Sunday, June 24, 2007

Does the ZBC also listen?

Interactivity between the communicators and the audiences is a very welcome development and is the in thing especially between the mass media and their audiences in this day and age of media convergence.

This has the advantage of providing the necessary feedback the communicators need if they will not feel removed from the audiences. Musical programmes aired through the national broadcaster from time to time invite and receive the audiences’ opinions on the programmes. Sometimes listeners vote for certain musical pieces ratings on the top 40 or 20 are received and aired.

From this feedback, the broadcaster gets a confirmation that out there, there are some people listening to their programmes. On the other hand, the viewers/listeners feel that their participation on the radio or television programmes are taken into consideration.

However, I have wondered whether the presenters on ZBC TV newsnet are at all serious about their call for comments from news viewers. Presenters go to the extent of supplying telephone numbers, fax numbers and the e-mail address. Of course the presentation of this advert has been carefully done – the text of the telephone and fax numbers as well as the e-mail address being dramatically articulated in keeping with the screening of the figures or letters on the screen.

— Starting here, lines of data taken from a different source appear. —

-- ==== Sys2Proof/Laws/PerInstr.lean ====
section
/-!
SUPPORT. Statements made of every instruction, one lemma per constructor. `RoundTrip`: the fields of a well-formed word, read back from its number,
are the instruction's. One lemma per layout of fields does the arithmetic.
-/
namespace Sys2Proof.Laws
open Sys2Proof

set_option Elab.async false

theorem bit_lt (b : Bool) : b.toNat < 2 := by cases b <;> decide

theorem bitAt_of {w lo : Nat} {b : Bool} (h : bitsAt w lo 1 = b.toNat) : bitAt w lo = b := by
  unfold bitAt
  rw [show w / 2 ^ lo % 2 = b.toNat from h]
  cases b <;> rfl

theorem vsrc_lt {x : VSrc} (hx : x.wf = true) : vsrcBits x < 512 := by
  simp only [VSrc.wf, Bool.and_eq_true, decide_eq_true_eq] at hx
  unfold vsrcBits; omega

theorem vsrcAt_of {w lo : Nat} {x : VSrc} (hx : x.wf = true) (h : bitsAt w lo 9 = vsrcBits x) : vsrcAt w lo = x := by
  simp only [VSrc.wf, Bool.and_eq_true, decide_eq_true_eq] at hx
  have h1 : w / 2 ^ (lo + 7) = w / 2 ^ lo / 128 := by rw [Nat.pow_add, Nat.div_div_eq_div_mul]
  cases x
  simp only [vsrcAt, bitsAt, vsrcBits] at *
  rw [h1]
  congr 1 <;> omega

/-- The fields of a well-formed word are read back from its number. -/
def RoundTrip.Statement (i : Instr) : Prop :=
  i.isWord = true → i.wellFormed = true → encodeNat i < 2 ^ 32 ∧ decodeFields (encodeNat i) = some i
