-- ==== Sys2Proof/Tests/Slice0.lean ====
section
/-!
SUPPORT. The model's own tests. `test_…`: ill-formed terms, words of the manual and single steps whose results are the manual's or worked by hand
from it. `witness_…`: for each obligation, states and operands that meet its hypotheses, clause by clause.
-/
namespace Sys2Proof.Tests
open Sys2Proof Sys2Proof.Machine

set_option Elab.async false
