-- ==== Sys2Proof/Syntax.lean ====
section
/-! DEFINITION. The commands of the MBE, one constructor per row of spec/opcode_table.json (rule R73). -/

namespace Sys2Proof

/-- A register index: x0 to x15, and every index is valid (rules R20 and R71). -/
abbrev Reg := Fin 16

/-- The commands (rule R73), operands in the order of rule R78. -/
inductive Instr where
  /-- rule R210 -/
  | nop
  /-- rule R211 -/
  | mov (rd rs1 : Reg)
  /-- rule R212 -/
  | ldi (rd : Reg)
  /-- rule R213 -/
  | zeroize
  /-- rule R100 -/
  | add (rd rs1 rs2 : Reg)
  /-- rule R102 -/
  | sub (rd rs1 rs2 : Reg)
  /-- rule R104 -/
  | mul (rd rs1 rs2 : Reg)
  /-- rule R106 -/
  | modred (rd rs1 rs2 : Reg)
  /-- rule R108 -/
  | modpow (rd rs1 rs2 rs3 : Reg)
  /-- rule R110 -/
  | modinv (rd rs1 rs2 : Reg)
  /-- rule R112 -/
  | cmp (rs1 rs2 : Reg)
  /-- rule R114 -/
  | bitlen (rs1 : Reg)
  /-- rule R140 -/
  | frombytes (rd : Reg)
  /-- rule R142 -/
  | tobytes (rs1 : Reg)
  /-- rule R144 with odd = 0 -/
  | randbits (rd : Reg)
  /-- rule R144 with odd = 1 -/
  | randbitsOdd (rd : Reg)
  /-- rule R160 -/
  | isprime (rs1 : Reg)
  /-- rule R180 -/
  | mgf1
  /-- rule R182 -/
  | oaepPad
  /-- rule R184 -/
  | oaepUnpad
deriving DecidableEq, Repr

/-- The assembler spelling of a command (rule R78), as spec/opcode_table.json has it. -/
def Instr.mnemonic : Instr → String
  | .nop => "nop"
  | .mov _ _ => "mov"
  | .ldi _ => "ldi"
  | .zeroize => "zeroize"
  | .add _ _ _ => "add"
  | .sub _ _ _ => "sub"
  | .mul _ _ _ => "mul"
  | .modred _ _ _ => "modred"
  | .modpow _ _ _ _ => "modpow"
  | .modinv _ _ _ => "modinv"
  | .cmp _ _ => "cmp"
  | .bitlen _ => "bitlen"
  | .frombytes _ => "frombytes"
  | .tobytes _ => "tobytes"
  | .randbits _ => "randbits"
  | .randbitsOdd _ => "randbits.odd"
  | .isprime _ => "isprime"
  | .mgf1 => "mgf1"
  | .oaepPad => "oaep.pad"
  | .oaepUnpad => "oaep.unpad"

end Sys2Proof
end

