-- ==== Sys2Proof/Laws/Steps.lean ====
section
/-! SUPPORT. Runs of the machine: how steps compose, and that no pending step stops. -/

namespace Sys2Proof.Machine

/-- A run of n + 1 steps is a step and a run of n steps. -/
theorem coreRun_succ (M : Host.Core) {s t : M.State} (h : M.step s = .next t) (n : Nat) : M.run (n + 1) s = M.run n t := by
  simp only [Host.Core.run, h]

/-- A completion always answers a next state (rules R24 and R230). -/
theorem State.completion_next (s : State) : ∃ t, s.completion = .next t := by
  unfold State.completion
  split
  · obtain ⟨t, h, -⟩ := exec_ends _ s
    exact ⟨t, h⟩
  · exact ⟨_, rfl⟩

/-- Taking the next pending step always answers a next state. -/
theorem State.advance_next (s : State) : ∃ t, s.advance = .next t := by
  have turn : ∀ s : State, ∃ t, s.engineTurn = .next t := by
    intro s
    unfold State.engineTurn
    split
    · exact s.completion_next
    · exact ⟨_, rfl⟩
  unfold State.advance
  split
  · exact turn _
  · next e _ _ =>
    cases e with
    | host a => exact ⟨_, rfl⟩
    | engine => exact turn _
    | hardReset => exact ⟨_, rfl⟩

end Sys2Proof.Machine
end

But if there are any people responding to the invitation for comments “to these and other stories” we are yet to hear of such views from audiences being reported on. Is it because there are no people sending their views/comments on news items? One can only wonder. If there are none why should not the invitation be either stopped altogether, or at least changed as it seems not to have any effect. If people have indeed sent in comments what happens to those comments.

By Elikana Shoko

Sunday, June 17, 2007

Big Brother says ICU.

The Interception of Communications Bill (ICB) has now sailed through Zimbabwe's House of Assembly, going to the upper house will just be a formality reports Newzimbabwe.com. (see link):
The only hope left is that the good President will take his time to append his signature to it like he did with the NGO Bill. Meanwhile, we can continue with our harmless childish pranks on the President or even sellout to the country's ditractors through the Internet or the cellphone. Very soon the thought police will catch up with all thought criminals like Talkmedia and others in Zimbabwe.
What will be the possible implications of this new law on those of us who live by peddling juicy tit-bits on the unfolding tragedy and its main protagonists in Zimbabwe?
1, Imagine how we shall all miss the unsavoury SMSs cartooning our hitherto good natured President through our cellphones.
2, How we shall all be relieved to have no more silly little jokes lampooning His Excellency, spamming our e-mail boxes.
3, Rumour mongers bent on tarnishing the image of our beloved country, its leaders and its sacrosanct institutions by pretending they were privy to juicy details of scandals will be no longer at ease to pass on their blatant lies to journalists via SMSs, or e-mails since no journalists can guarantee their anonymity anymore.
4, Our media shall be sanitised of all unpatriotic confabs.
5, Critical blogsites like Talkmedia will have to tone down criticism especially if directed to government policies.
Isn't that double plus good in Orwellian Newspeak terms?
By the Oracle.

Monday, June 11, 2007

Was Ankomah doing it for the money?

The truth is not for consumption by those of a weak nervous disposition, otherwise people wouldn’t get paid to write it. That is not what journalism schools are there for, to train people to write it. The truth can be found anywhere else but in the news. Just as physicians live by the hypocritic oath so also journalism’s professional ethic enjoins them to avoid the truth like the plague. Just musing.
It is for this reason that anybody who reads the May edition of the New African magazine’s reporting of the March 11 civil disturbances in Zimbabwe should do so with extreme caution.
Running across the first two pages of the supplement is a three word banner headline “Zimbabwe The Truth” writ large and in bold typeface suggesting to the reader that what they are about to read in the next 73 pages is nothing but the truth about what is going on in a country so deep in political and economic turmoil. Two portrait pictures one of Mr Morgan Tsvangirai leader of the opposition party, Movement for Democratic Change (MDC), and the other of a female police officer both victims of the low keyed political conflict in the country. the one with a wounded scalp, the other with a scalded face, face each other across the page as if to accentuate the unbridgeable divide that separates the political parties they represent, the MDC and Zanu PF respectively.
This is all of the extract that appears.